* Task to carry out
Copy out all of the entries below without any change.

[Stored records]
• • • •

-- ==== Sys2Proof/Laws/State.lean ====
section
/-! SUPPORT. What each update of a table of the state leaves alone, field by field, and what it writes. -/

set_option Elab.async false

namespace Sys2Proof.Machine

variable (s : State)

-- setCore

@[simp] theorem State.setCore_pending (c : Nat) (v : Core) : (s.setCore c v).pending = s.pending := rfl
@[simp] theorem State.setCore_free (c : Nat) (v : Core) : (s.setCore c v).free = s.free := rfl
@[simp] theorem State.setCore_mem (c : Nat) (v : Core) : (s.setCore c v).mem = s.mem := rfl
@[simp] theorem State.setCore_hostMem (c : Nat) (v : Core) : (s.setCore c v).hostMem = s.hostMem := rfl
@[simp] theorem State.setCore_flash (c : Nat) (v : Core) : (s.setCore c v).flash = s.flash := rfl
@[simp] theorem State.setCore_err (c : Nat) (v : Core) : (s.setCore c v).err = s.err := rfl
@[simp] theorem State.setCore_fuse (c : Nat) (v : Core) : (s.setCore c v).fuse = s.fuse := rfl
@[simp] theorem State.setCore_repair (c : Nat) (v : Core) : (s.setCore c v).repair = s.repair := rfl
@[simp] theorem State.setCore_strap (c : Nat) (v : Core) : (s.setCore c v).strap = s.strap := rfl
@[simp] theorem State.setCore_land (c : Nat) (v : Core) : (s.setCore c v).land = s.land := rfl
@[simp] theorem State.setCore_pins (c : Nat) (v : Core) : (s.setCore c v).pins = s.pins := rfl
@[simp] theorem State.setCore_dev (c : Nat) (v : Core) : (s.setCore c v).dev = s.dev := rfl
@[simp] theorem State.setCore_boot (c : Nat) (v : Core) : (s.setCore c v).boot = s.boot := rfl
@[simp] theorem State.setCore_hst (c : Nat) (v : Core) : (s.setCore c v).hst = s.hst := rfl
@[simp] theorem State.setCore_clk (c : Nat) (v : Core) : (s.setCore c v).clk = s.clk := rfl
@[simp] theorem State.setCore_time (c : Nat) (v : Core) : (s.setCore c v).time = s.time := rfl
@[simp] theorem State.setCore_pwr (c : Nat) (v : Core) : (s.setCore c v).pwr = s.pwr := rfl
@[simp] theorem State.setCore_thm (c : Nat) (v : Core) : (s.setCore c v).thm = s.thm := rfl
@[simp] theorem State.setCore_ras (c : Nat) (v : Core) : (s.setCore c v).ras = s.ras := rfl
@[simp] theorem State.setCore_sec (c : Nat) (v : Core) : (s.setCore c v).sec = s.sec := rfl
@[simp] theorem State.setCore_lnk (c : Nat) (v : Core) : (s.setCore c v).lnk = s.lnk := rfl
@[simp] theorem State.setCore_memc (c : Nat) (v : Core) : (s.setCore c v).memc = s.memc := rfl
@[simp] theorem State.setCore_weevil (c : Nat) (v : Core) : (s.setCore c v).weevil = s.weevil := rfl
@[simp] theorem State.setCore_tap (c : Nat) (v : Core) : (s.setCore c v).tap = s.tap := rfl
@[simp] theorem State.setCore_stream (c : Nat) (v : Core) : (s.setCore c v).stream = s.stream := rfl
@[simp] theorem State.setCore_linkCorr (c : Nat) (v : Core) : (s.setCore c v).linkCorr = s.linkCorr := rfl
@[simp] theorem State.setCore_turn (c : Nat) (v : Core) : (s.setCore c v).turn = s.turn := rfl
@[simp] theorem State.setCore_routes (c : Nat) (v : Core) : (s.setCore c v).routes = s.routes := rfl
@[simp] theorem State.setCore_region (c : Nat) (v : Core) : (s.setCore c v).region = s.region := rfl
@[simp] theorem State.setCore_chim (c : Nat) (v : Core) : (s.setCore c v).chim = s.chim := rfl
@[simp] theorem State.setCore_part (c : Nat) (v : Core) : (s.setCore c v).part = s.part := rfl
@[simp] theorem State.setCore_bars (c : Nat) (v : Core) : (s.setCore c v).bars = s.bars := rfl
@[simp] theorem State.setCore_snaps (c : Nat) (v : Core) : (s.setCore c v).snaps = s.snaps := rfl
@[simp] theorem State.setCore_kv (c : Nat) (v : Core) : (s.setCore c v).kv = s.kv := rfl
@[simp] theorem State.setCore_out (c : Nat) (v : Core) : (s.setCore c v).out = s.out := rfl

• • • •

* Exercise output
-- ==== Sys2Proof/Laws/State.lean ====
section
/-! SUPPORT. What each update of a table of the state leaves alone, field by field, and what it writes. -/

set_option Elab.async false

namespace Sys2Proof.Machine

variable (s : State)

-- setCore

@[simp] theorem State.setCore_pending (c : Nat) (v : Core) : (s.setCore c v).pending = s.pending := rfl
@[simp] theorem State.setCore_free (c : Nat) (v : Core) : (s.setCore c v).free = s.free := rfl
@[simp] theorem State.setCore_mem (c : Nat) (v : Core) : (s.setCore c v).mem = s.mem := rfl
@[simp] theorem State.setCore_hostMem (c : Nat) (v : Core) : (s.setCore c v).hostMem = s.hostMem := rfl
@[simp] theorem State.setCore_flash (c : Nat) (v : Core) : (s.setCore c v).flash = s.flash := rfl
@[simp] theorem State.setCore_err (c : Nat) (v : Core) : (s.setCore c v).err = s.err := rfl
@[simp] theorem State.setCore_fuse (c : Nat) (v : Core) : (s.setCore c v).fuse = s.fuse := rfl
@[simp] theorem State.setCore_repair (c : Nat) (v : Core) : (s.setCore c v).repair = s.repair := rfl
@[simp] theorem State.setCore_strap (c : Nat) (v : Core) : (s.setCore c v).strap = s.strap := rfl
@[simp] theorem State.setCore_land (c : Nat) (v : Core) : (s.setCore c v).land = s.land := rfl
@[simp] theorem State.setCore_pins (c : Nat) (v : Core) : (s.setCore c v).pins = s.pins := rfl
@[simp] theorem State.setCore_dev (c : Nat) (v : Core) : (s.setCore c v).dev = s.dev := rfl
@[simp] theorem State.setCore_boot (c : Nat) (v : Core) : (s.setCore c v).boot = s.boot := rfl
@[simp] theorem State.setCore_hst (c : Nat) (v : Core) : (s.setCore c v).hst = s.hst := rfl
@[simp] theorem State.setCore_clk (c : Nat) (v : Core) : (s.setCore c v).clk = s.clk := rfl
@[simp] theorem State.setCore_time (c : Nat) (v : Core) : (s.setCore c v).time = s.time := rfl
@[simp] theorem State.setCore_pwr (c : Nat) (v : Core) : (s.setCore c v).pwr = s.pwr := rfl
@[simp] theorem State.setCore_thm (c : Nat) (v : Core) : (s.setCore c v).thm = s.thm := rfl
@[simp] theorem State.setCore_ras (c : Nat) (v : Core) : (s.setCore c v).ras = s.ras := rfl
@[simp] theorem State.setCore_sec (c : Nat) (v : Core) : (s.setCore c v).sec = s.sec := rfl
@[simp] theorem State.setCore_lnk (c : Nat) (v : Core) : (s.setCore c v).lnk = s.lnk := rfl
@[simp] theorem State.setCore_memc (c : Nat) (v : Core) : (s.setCore c v).memc = s.memc := rfl
@[simp] theorem State.setCore_weevil (c : Nat) (v : Core) : (s.setCore c v).weevil = s.weevil := rfl
@[simp] theorem State.setCore_tap (c : Nat) (v : Core) : (s.setCore c v).tap = s.tap := rfl
@[simp] theorem State.setCore_stream (c : Nat) (v : Core) : (s.setCore c v).stream = s.stream := rfl
@[simp] theorem State.setCore_linkCorr (c : Nat) (v : Core) : (s.setCore c v).linkCorr = s.linkCorr := rfl
@[simp] theorem State.setCore_turn (c : Nat) (v : Core) : (s.setCore c v).turn = s.turn := rfl
@[simp] theorem State.setCore_routes (c : Nat) (v : Core) : (s.setCore c v).routes = s.routes := rfl
@[simp] theorem State.setCore_region (c : Nat) (v : Core) : (s.setCore c v).region = s.region := rfl
@[simp] theorem State.setCore_chim (c : Nat) (v : Core) : (s.setCore c v).chim = s.chim := rfl
@[simp] theorem State.setCore_part (c : Nat) (v : Core) : (s.setCore c v).part = s.part := rfl
@[simp] theorem State.setCore_bars (c : Nat) (v : Core) : (s.setCore c v).bars = s.bars := rfl
@[simp] theorem State.setCore_snaps (c : Nat) (v : Core) : (s.setCore c v).snaps = s.snaps := rfl
@[simp] theorem State.setCore_kv (c : Nat) (v : Core) : (s.setCore c v).kv = s.kv := rfl
@[simp] theorem State.setCore_out (c : Nat) (v : Core) : (s.setCore c v).out = s.out := rfl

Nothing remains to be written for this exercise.